[Data in this exercise Boundary: Start]
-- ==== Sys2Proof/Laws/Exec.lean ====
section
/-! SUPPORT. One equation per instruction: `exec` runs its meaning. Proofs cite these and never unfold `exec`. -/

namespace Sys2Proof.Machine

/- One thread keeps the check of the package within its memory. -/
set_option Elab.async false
[Data in this exercise Boundary: End]
[Data in this exercise Boundary: Start]
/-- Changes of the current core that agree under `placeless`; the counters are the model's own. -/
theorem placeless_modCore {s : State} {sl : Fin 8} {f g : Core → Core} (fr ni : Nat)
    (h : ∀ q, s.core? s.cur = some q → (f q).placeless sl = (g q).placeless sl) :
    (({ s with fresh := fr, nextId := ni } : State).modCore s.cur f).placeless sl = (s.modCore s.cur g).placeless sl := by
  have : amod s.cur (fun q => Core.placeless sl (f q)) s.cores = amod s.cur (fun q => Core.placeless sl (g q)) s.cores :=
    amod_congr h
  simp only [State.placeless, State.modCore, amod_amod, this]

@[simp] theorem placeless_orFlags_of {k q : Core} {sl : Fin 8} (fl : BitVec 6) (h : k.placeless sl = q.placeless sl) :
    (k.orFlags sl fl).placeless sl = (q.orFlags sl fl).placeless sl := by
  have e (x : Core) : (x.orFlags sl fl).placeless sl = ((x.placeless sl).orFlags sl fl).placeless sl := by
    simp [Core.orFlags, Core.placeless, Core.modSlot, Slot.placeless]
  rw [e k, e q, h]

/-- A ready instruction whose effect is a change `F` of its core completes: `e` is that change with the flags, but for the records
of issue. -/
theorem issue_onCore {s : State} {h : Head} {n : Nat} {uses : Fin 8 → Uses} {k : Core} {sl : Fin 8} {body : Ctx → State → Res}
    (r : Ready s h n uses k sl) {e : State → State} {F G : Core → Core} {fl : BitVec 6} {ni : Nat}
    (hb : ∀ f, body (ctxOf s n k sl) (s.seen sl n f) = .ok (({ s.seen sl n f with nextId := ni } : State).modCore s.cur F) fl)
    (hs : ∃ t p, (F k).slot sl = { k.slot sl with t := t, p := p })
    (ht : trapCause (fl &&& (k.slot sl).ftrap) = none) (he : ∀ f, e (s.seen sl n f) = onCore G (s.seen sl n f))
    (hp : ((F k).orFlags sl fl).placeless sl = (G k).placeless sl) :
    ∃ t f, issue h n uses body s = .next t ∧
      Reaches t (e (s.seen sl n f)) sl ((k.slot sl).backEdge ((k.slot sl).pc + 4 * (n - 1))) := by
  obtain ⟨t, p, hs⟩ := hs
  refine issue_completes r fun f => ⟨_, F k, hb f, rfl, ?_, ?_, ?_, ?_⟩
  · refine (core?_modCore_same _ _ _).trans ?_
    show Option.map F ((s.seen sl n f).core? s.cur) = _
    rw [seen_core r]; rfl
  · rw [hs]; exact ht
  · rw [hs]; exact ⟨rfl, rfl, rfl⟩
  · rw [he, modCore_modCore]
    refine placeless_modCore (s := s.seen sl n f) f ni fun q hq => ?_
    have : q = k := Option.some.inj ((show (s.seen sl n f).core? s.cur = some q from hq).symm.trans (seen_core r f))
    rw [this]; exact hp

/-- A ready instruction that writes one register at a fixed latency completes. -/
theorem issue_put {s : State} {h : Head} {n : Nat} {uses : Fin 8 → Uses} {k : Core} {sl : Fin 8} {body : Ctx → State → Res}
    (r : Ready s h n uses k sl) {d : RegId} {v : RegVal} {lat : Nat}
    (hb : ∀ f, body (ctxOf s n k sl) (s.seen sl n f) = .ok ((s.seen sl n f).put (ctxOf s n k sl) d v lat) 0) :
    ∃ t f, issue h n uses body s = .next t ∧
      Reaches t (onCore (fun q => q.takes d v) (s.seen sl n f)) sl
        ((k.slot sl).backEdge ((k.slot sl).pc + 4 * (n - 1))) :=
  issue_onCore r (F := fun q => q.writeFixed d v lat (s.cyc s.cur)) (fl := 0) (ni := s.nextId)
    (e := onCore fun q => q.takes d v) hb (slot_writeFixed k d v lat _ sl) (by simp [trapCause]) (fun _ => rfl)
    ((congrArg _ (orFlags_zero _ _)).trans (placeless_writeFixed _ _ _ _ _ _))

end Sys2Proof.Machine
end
[Data in this exercise Boundary: End]
[Data in this exercise Boundary: Start]
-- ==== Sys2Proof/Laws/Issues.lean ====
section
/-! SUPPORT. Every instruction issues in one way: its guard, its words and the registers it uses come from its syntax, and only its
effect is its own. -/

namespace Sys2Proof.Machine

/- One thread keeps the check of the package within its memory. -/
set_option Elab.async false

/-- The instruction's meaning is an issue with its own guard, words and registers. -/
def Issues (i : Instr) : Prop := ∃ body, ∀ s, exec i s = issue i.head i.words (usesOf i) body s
[Data in this exercise Boundary: End]
Problem to solve:
Lines containing the word "show" are to be pulled from the records and copied.

Result:
    show Option.map F ((s.seen sl n f).core? s.cur) = _
    have : q = k := Option.some.inj ((show (s.seen sl n f).core? s.cur = some q from hq).symm.trans (seen_core r f))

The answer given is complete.